Building BlockAgent(s)Purpose
Object Detection
ObjectDetectionAgent, ObjectDetectionVisualizer
Detects and tracks objects in passthrough or camera textures.
Large Language Model (LLM)
LlmAgent, LlmAgentHelper
Manages text and multimodal chat using GPT, Llama, or similar models.
Speech-to-Text (STT)
SpeechToTextAgent
Converts user speech or audio clips into text.
Text-to-Speech (TTS)
TextToSpeechAgent
Generates natural-sounding voice from text.
All four Building Blocks, which are made up of four agents and their helper classes, share a consistent interface and can be combined to form complex, multimodal pipelines.

Object Detection

Object Detection
Possible Bounding Box Misalignment
We have a fix ready for the upcoming release that will take into account different resolutions and aspect ratios of the Passthrough Camera. If you are currently experiencing an offset on your bounding boxes, please set the resolution on your PassthroughCameraAccess component to x: 1280, y: 960, which was previously the default resolution.

Components

  • ObjectDetectionAgent: Runs inference and returns structured detection data.
  • ObjectDetectionVisualizer: Renders bounding boxes or 3D meshes in the scene.

Data Flow

  1. The Agent captures a frame from PassthroughCamera.
  2. It sends the texture to the assigned Provider (for example, UnityInferenceEngineProvider or HuggingFaceProvider).
  3. The Provider returns detection results (bounding boxes, class labels, confidence scores).
  4. The Visualizer draws the results in world space.

How to place object detections in 3D space

When importing the Object Detection Building Block with visualizer, the visualizer will also import the DepthTextureAccess class. This provides the visualizer with depth data to turn 2D detections into real-world 3D results.
  1. EnvironmentDepthManager: Retrieves per-eye environment depth textures from the Meta Quest system and makes them available globally for other components.
  2. DepthTextureAccess: Reads these depth textures from the GPU (via EnvironmentDepthManager), copies them into a CPU-accessible array, and exposes per-frame depth data.
  3. ObjectDetectionAgent: Uses the 2D bounding boxes from its model output and maps them to world-space using the latest depth information from DepthTextureAccess.
  4. ObjectDetectionVisualizer: Renders 3D bounding boxes or markers in the scene at the world-space positions provided by ObjectDetectionAgent.
An alternative and still valid solution is to use the EnvironmentRaycastManager component to shoot a ray from the camera pixel into world space to find the distance to the object. However, the AI Building Blocks do not use this solution as it can get imprecise and expensive when done each frame and for each point of the bounding box.
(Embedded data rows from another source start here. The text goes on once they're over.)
-- ==== Sys2Proof/Machine/State.lean ====
section
/-! DEFINITION. The state of one Lemarnorn L3 package as plain data: every register, table, queue and pin the spec gives
it, the queue of commands that wait, and the state in which the device becomes operational (`State.reset`). -/
namespace Sys2Proof.Machine

/-- Why a step can stop with a fault. -/
inductive Fault where
  /-- Raised by an event command that names a mast, module, channel or port the package does not have (R3, R240,
  R257, R324). Safe: the hardware has no such unit, so no such event exists. -/
  | noSuchUnit
  deriving DecidableEq, Repr

/-- Why a step can be refused. -/
inductive Refusal where
  /-- Raised by exec's arm of a command that has no meaning yet. Safe: nothing follows from it. -/
  | notModelled (mnemonic : String)
  deriving DecidableEq, Repr

/-! ## Packets and other messages -/

/-- A Stauc packet of the device (R257): KIND 1 a response, 2 a notice; `silent`, `keepTag` and `cont` are the model's
own marks and are not sent. -/
structure Pkt where
  kind    : Nat
  silent  : Bool      -- a DONE that QUIET suppresses: only its tag is released (R258, R262)
  keepTag : Bool      -- the refusal of a request whose tag is in use by an earlier one (R262)
  cont    : Bool := false   -- a later part of an answer in parts (R258)
  opcode  : Nat
  tag     : Nat
  ctx     : Nat
  channel : Nat
  more    : Bool
  arg0    : Nat
  arg1    : Nat
  payload : Bytes
  deriving DecidableEq, Repr

/-- What leaves the package. -/
inductive Out where
  | packet (p : Pkt)
  | flit (m : Nat) (bytes : Bytes)          -- a flit as it leaves on a module (R242)
  | sbData (off : Nat) (val : Word)         -- answer of a sideband read (R251)
  | sbReady (boot : Word)                   -- READY message (R251)
  | mgmt (cmd status : Nat) (body : Bytes)  -- response of the management endpoint (R459)
  | fault (t c : Bool)                      -- FAULT_T, FAULT_C (R414)
  | faultOff                                -- FAULT_T and FAULT_C are high-impedance (R477)
  | hostReset (asserted : Bool)             -- host die reset (R478)
  | ident (p : Nat) (body : Bytes)          -- IDENT frame (R328)
  | linkAck (p : Nat) (nak : Bool) (seq credit : Nat)   -- link acknowledgement, with credits returned (R326, R327)
  | frames (p first count : Nat)            -- link frames resent, from SEQ `first` (R327)
  | frame (p : Nat) (bytes : Bytes)         -- a link frame as it goes onto the cable (R326)
  | keysync (p slot : Nat)
  | fabric (p : TPkt)                       -- transport packet, with the port it leaves on
  | exportHeader (pkg : Nat) (h : ExportHeader)
  | exportPage (pkg : Nat) (p : ExportPage)
  | pageAck (pkg exportId page : Nat) (refused : Bool)
  | mirrorAck (pkg ctx step ringPos : Nat) (lost : List Nat)
  deriving DecidableEq, Repr

/-- Error record (R406). `logIndex` none: not logged. -/
structure Record where
  cause    : Nat
  cls      : Nat
  mast     : Nat
  unit     : Nat
  ctx      : Nat
  layer    : Nat
  time     : Nat
  step     : Nat
  addr     : Nat
  info0    : Nat
  info1    : Nat
  seq      : Nat
  logIndex : Option Nat
  repeats  : Nat
  deriving DecidableEq, Repr

/-! ## Storage -/

/-- A mast's DRAM (R212, R219, R220): contents, poisoned half-lines (ascending), latent flaws, corrected errors per row.
Keys of `flaws` are half-line numbers, of `rowErrs` row numbers. -/
structure Dram where
  cells   : List Host.Cell
  poison  : List Nat
  flaws   : Tab Flaw
  rowErrs : Tab Nat
  deriving DecidableEq, Repr

/-- A mast's scratchpad (R224, R226): contents and latent flaws by 64-bit word. -/
structure Spad where
  cells : List Host.Cell
  flaws : Tab Flaw
  deriving DecidableEq, Repr

/-- What DRAM holds of a 128-byte line: its bytes, and which of its half-lines are poisoned or flawed. -/
structure DLine where
  bytes  : List (BitVec 8)
  poison : List Nat
  flaws  : Tab Flaw
  deriving DecidableEq, Repr

/-- A line of the line cache (R227, R229). Its data and its poisoned half-lines are those of the mast's DRAM block, because the cache
is always coherent (R228); `under` is what DRAM itself holds where that differs: under a line that was written, or below which scrub
or an upset has changed it. -/
structure CLine where
  line  : Nat
  way   : Nat
  ctx   : Nat
  dirty : Bool
  used  : Nat
  under : Option DLine
  deriving DecidableEq, Repr

structure LineCache where
  lines : List CLine
  clock : Nat
  deriving DecidableEq, Repr

/-! ## One mast -/

/-- ME_STATUS_n and ME_GRP_POS_n (R86). `draw`: the draw of the free values that its STATE and ENTRY follow while the call
runs. -/
structure EngineState where
  ctx   : Nat
  layer : Nat
  wide  : Bool
  draw  : Nat
  count : Nat
  deriving DecidableEq, Repr

/-- ME block (R72, R82 to R86). -/
structure MeBlk where
  spareUsed   : Bool
  bistFenced  : Bool
  fencedPhys  : Nat
  spareFor    : Nat
  bistFail    : BitVec 17
  err         : Word
  engines     : Tab EngineState
  holders     : Tab Nat      -- engine index → context that holds it (R295)
  deriving DecidableEq, Repr
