-- ==== Sys2Proof/Machine/Ops.lean ====
section
/-! DEFINITION. The named operations every command shares: reaching a mast or a context, drawing a free value, counting,
raising an error record and queueing an answer or a notice. -/
namespace Sys2Proof.Machine

/-! ## Ends of a meaning -/

/-- A meaning ends in the state `t`, with the queue of waiting commands as the command found it in `s`. -/
def settle (s t : State) : Host.Outcome State Fault Refusal := .next { t with pending := s.pending }

/-- A meaning that names a mast. -/
def onMast (n : Nat) (s t : State) : Host.Outcome State Fault Refusal :=
  if n < 8 then settle s t else .fault .noSuchUnit

/-- A meaning that names a Nalec port. -/
def onPort (p : Nat) (s t : State) : Host.Outcome State Fault Refusal :=
  if p < 42 then settle s t else .fault .noSuchUnit

/-- A meaning that names a UCIe module. -/
def onModule (m : Nat) (s t : State) : Host.Outcome State Fault Refusal :=
  if m < 4 then settle s t else .fault .noSuchUnit

/-- A meaning that names a command channel. -/
def onChannel (c : Nat) (s t : State) : Host.Outcome State Fault Refusal :=
  if c < 8 then settle s t else .fault .noSuchUnit

/-- The boot ROM runs: step 4 of R463 has completed. -/
def State.bootRom (s : State) : Bool := s.cn.hubRails && decide (3 ≤ s.cn.stage) && !s.flt.fatal

/-- The device acts: it is operational and not in the fatal state (R250, R414). -/
def State.alive (s : State) : Bool := s.hif.oper && !s.flt.fatal

/-- What a command does to a device that acts; otherwise nothing (log entry 8). -/
def State.whenAlive (s : State) (t : State) : State := if s.alive then t else s
/-- What a fabric packet does to a package that has a partition id; an unassigned one accepts none (R331). -/
def State.whenAssigned (s : State) (t : State) : State := if s.nlc.partId = 0 then s else t

/-! ## Reaching the parts -/

def State.mast (s : State) (n : Nat) : Mast := tgetD s.masts n Mast.reset
def State.modMast (s : State) (n : Nat) (f : Mast → Mast) : State := { s with masts := tmod s.masts n f }
/-- Every mast is changed. -/
def State.mapMasts (s : State) (f : Nat → Mast → Mast) : State := { s with masts := tmap s.masts f }
def State.ctx? (s : State) (c : Nat) : Option Ctx := tget s.ctxs c
def State.modCtx (s : State) (c : Nat) (f : Ctx → Ctx) : State := { s with ctxs := tmod s.ctxs c f }
def State.present (s : State) (n : Nat) : Bool := n < 8 && bit s.id.present n
def State.fencedMast (s : State) (n : Nat) : Bool := (s.mast n).fenced

/-- A mast that can act: present, not fenced. -/
def State.mastUp (s : State) (n : Nat) : Bool := s.present n && !s.fencedMast n

/-- The masts of a context, ascending. -/
def Ctx.masts (c : Ctx) : List Nat := bitsSet c.mastMask 8

def State.emit (s : State) (o : Out) : State := { s with out := s.out ++ [o] }

/-- A coolant stop has frozen the calls of a context: of the package, or its own until its COOL_RESUME (R394, R395). -/
def State.frozen (s : State) (ctx : Nat) : Bool := s.pwr.coolstop || (s.ctx? ctx).map (·.state) == some .coolstop

/-! ## Free values (log entry 2) -/

def State.freeWord (s : State) : Word := Config.freeWord s.free
def State.freeNat (s : State) : Nat := Config.freeNat s.free

/-- The next free value is another one. -/
def State.drawn (s : State) : State := { s with free := s.free + 1 }
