/-- The context takes the engines of its placement wherever no rival holds or awaits them (R290, R295, R296). -/
def State.claimEngines (s : State) (c : Nat) : State :=
  match s.ctx? c with
  | none => s
  | some x =>
    let s := s.reevalAll false
    x.masts.foldl (fun (s : State) m =>
      let mask := s.maskOn c m
      let wanted := (s.waiters m).foldl (fun a r => if r = c then a else a ||| s.maskOn r m) 0
      if s.mastUp m && !s.holds c m && (s.holdersOf c m mask).isEmpty && mask &&& wanted == 0 then s.takeEngines c m else s) s

/-- What an unfurl whose checks passed makes of the context: the program that was loaded last takes effect, layer records, page
tables, step number, reef target and the SEQ of its groups start anew, and it takes engines, or waits for the end of a coolant
stop (R276, R290, R352, R381, R394). -/
def State.reborn (s : State) (c : Nat) : State :=
  let s := s.ttReset c
  let s := if (s.ctx? c).any fun x => x.nextProg.isSome then s.programTaken c else s
  let s := (s.kvTables c).modCtx c fun x => { x with pools := tmap x.pools fun _ => Pool.renewed }
  let s := s.modCol fun k =>
    { k.reefDrop (s.ownsGroup c) with groups := tmap k.groups fun _ g => if g.ctx = c then { g with next := [] } else g }
  let s := s.modCtx c fun x => { x with stepNext := 0, reefTarget := 0, reefSeq := 0, heldLast := 0, atEnd := false, cleat := [] }
  if s.pwr.coolstop then s.modCtx c fun x => { x with state := .coolstop, before := .unfurling }
  else (s.modCtx c fun x => { x with state := .displaced }).claimEngines c

/-- An unfurl ends with DONE, and its first boundary runs (R284, R290, R489). -/
def State.unfurled (s : State) (c : Nat) : State := ((s.reborn c).retarget.completeOf c .unfurl (ans stDone)).idle c

/-- The checks of an unfurl and their outcome (R289, R290). -/
def State.unfurlEnd (s : State) (c : Nat) : State :=
  match s.ctx? c with
  | none => s
  | some x =>
    if x.state != .unfurling then s
    else
      let back := s.modCtx c fun x => { x with state := .furled }
      if x.masts.any s.fencedMast then back.completeOf c .unfurl (ans stFenced)
      else if x.kv.any fun e => !s.kvRegionsOk x e.1 e.2 then back.completeOf c .unfurl (ans stNotPermitted)
      else s.unfurled c

/-- An unfurl in progress ends: its checks run, and the context becomes unfurled, displaced, coolstop or furled (R290). -/
def execUnfurlComplete (ctx : Nat) (s : State) : Host.Outcome State Fault Refusal :=
  settle s (s.whenAlive (s.unfurlEnd ctx))

/-! ## Furling (R291, R292, R491) -/

/-- Every export of a context ends, its pages no longer shipping (R167, R284). -/
def State.dropExports (s : State) (c : Nat) : State :=
  (s.exports.filter fun e => e.2.ctx == c).foldl (fun (s : State) e =>
    { s.unshipAll c e.2.frames with exports := tdel s.exports e.1 }) s

/-- The masts on which a furl waits for the next cleat: those with a call of the context in progress (R291, R297). -/
def State.cleatsAhead (s : State) (x : Ctx) (c : Nat) : List Nat := x.masts.filter fun m => s.calling c m

/-- Calls of a context that are frozen by a coolant stop are discarded, and the package withdraws from its collectives
(R491). -/
def State.discardCalls (s : State) (c : Nat) : State :=
  let s := s.stopAll c
  ((s.withdrawCtx c).dropFabric c).modCtx c fun x => { x with stopped := x.masts }

/-- A page of an export awaits its acknowledgement, or has not been sent. -/
def Export.open_ (e : Export) : Bool := e.pages.any fun q => decide (3 ≤ q.2)

/-- The exports of a context that furls complete at once, with every page that awaits its acknowledgement timed out
(R197, R211). -/
def State.exportsFurled (s : State) (c : Nat) : State :=
  let s := if s.exports.any fun e => e.2.ctx == c && e.2.started && e.2.open_ then { s with srvErr := s.srvErr ||| 8 } else s
  (s.exports.filter fun e => e.2.ctx == c && !e.2.resync).foldl (fun (s : State) e =>
    let pages := tmap e.2.pages fun _ st => if 3 ≤ st then 2 else st
    let status := if e.2.torn then stContextTorn else stContextFurled
    s.complete (.exported e.1) (if e.2.started then exportAns status { e.2 with pages } else ans status)) s

/-- Step 1 of a furl (R284, R291, R292). -/
def State.startFurl (s : State) (c : Nat) (r : Req) : State :=
  match s.ctx? c with
  | none => s
  | some x =>
    let cool := x.state == .coolstop || s.pwr.coolstop
    let ahead := s.cleatsAhead x c
    let s := (s.exportsFurled c).completeAll c stContextFurled fun _ => true
    let s := ((s.dropLoads c).dropRecorded c).dropExports c
    let s := s.modCtx c fun y => { y with
      state := .furling, stopAt := ahead, stopped := x.masts.filter fun m => !ahead.contains m }
    let s := (List.range 8).foldl (fun (s : State) m => s.modMast m fun z =>
      Mast.refreshes s.pwr.coolstop { z with bulk := z.bulk.filter fun j => j.ctx != c }) s
    let s := if cool then s.discardCalls c else s
    (s.reevalAll false).owe 0x0203 r .furl

def ctxFurlAct (r : Req) (s : State) : State × Ans :=
  let c := r.ctx.toNat
  match s.ctx? c with
  | none => guardAct [argRsv r 0 0] s (s, ans stNoContext)
  | some x =>
    guardAct [argRsv r 0 0] s
      (match x.state with
       | .furled => (s, ans stState)
       | .furling => (s, ans stAlreadyPending)
       | _ => (s.startFurl c r, ans stAccepted))

def ctxFurlCmd : Cmd := { opcode := 0x0203, device := false, lenOk := noPayload, act := ctxFurlAct }

/-- CTX_FURL: the context stops at its next cleats (R274, R289, R291). -/
def execCtxFurl (r : Req) (s : State) : Host.Outcome State Fault Refusal := stauc ctxFurlCmd r s

/-- 5 ms after a furl was accepted the package withdraws from collectives still in flight (R291). -/
def execFurlWithdrawLimit (ctx : Nat) (s : State) : Host.Outcome State Fault Refusal :=
  settle s (s.whenAlive (if ctxState s ctx == some .furling then s.withdrawCtx ctx else s))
Furthermore, if the user’s head moves between inference and output retrieval, the raycast may hit the wrong point, as the user might not have the object in their frustum anymore.

Example

agent.OnDetectionsUpdated += (detections) =>
{
    foreach (var d in detections)
        Debug.Log($"Detected {d.label} at {d.box}");
};

Large Language Model (LLM)

Large Language Models

Components

  • LlmAgent: Manages text or multimodal (image and text) conversation flow.
  • LlmAgentHelper: Connects LLMs/VLMs with speech agents (STT/TTS) or other custom logic.

Data Flow

  1. SendPrompt() forwards user input to the Provider (Llama API, OpenAI, Ollama, and so on).
  2. The Provider streams text tokens asynchronously.
  3. The Agent emits OnResponseReceived and OnStreamUpdate events.
  4. Other Agents (like Text to Speech) can subscribe to stream updates for immediate feedback.

Example

speechToTextAgent.OnTranscript += llmAgentHelper.SendPrompt;
llmAgent.OnResponseReceived += textToSpeechAgent.SpeakText;

Multimodal Support

Providers such as Llama 4 Maverick, OpenAI GPT-4o, or Claude 4 Sonnet on Replicate models support image input. When a Provider implements IChatTask, textures are automatically encoded and sent alongside text prompts.

Speech-to-Text (STT)

Speech to Text

Components

  • SpeechToTextAgent: Captures microphone or audio clip input.
  • Works with Providers implementing ISpeechToTextTask.

Data Flow

  1. The Agent records audio or receives an AudioClip.
  2. Audio is encoded and sent to the Provider (OpenAI, ElevenLabs).
  3. The Provider transcribes it to text and triggers OnTranscript.

Example

speechToTextAgent.OnTranscript += (string transcript) =>
{
    Debug.Log($"User said: {transcript}");
};

Features

  • Supports real-time or clip-based transcription.
  • Some Providers offer streaming recognition for live captions.
  • Optional language code field for multilingual setups.

Text-to-Speech (TTS)

Text to Speech

Components

  • TextToSpeechAgent: Converts text into audio clips using ITextToSpeechTask Providers.

Data Flow

  1. The Agent receives text via SpeakText().
  2. It sends the request to the Provider (for example, ElevenLabs, OpenAI TTS).
  3. The Provider returns or streams an AudioClip.
  4. The Agent plays it automatically or exposes it for custom playback.

Example

llmAgent.OnResponseReceived += textToSpeechAgent.SpeakText;

Agent Events Summary

EventRaised ByDescription
onDetectionResponseReceived
ObjectDetectionAgent
Invoked after a detection pass with the processed BoxData list.
OnBoxesUpdated
ObjectDetectionAgent
C# event fired when boxes are updated; used by ObjectDetectionVisualizer.
onPromptSent
LlmAgent
Raised when a user prompt is dispatched to the provider.
onResponseReceived
LlmAgent
Raised when a full assistant response is received.
onImageCaptured
LlmAgent
Raised when a passthrough or debug image is captured for a multimodal prompt.
onTranscript
SpeechToTextAgent
Emits the recognized transcript after STT completes.
onClipReady
TextToSpeechAgent
Fired when a synthesized AudioClip is ready for playback.
onSpeakStarting
TextToSpeechAgent
Fired just before playback, passing the text that will be spoken.
onSpeakFinished
TextToSpeechAgent
Fired when the AudioSource finishes or playback is stopped.

Notes

  • MRUK-only events (like OnBoxesUpdated) are wrapped in compile guards and only available if MRUK is installed and the Passthrough Camera is available.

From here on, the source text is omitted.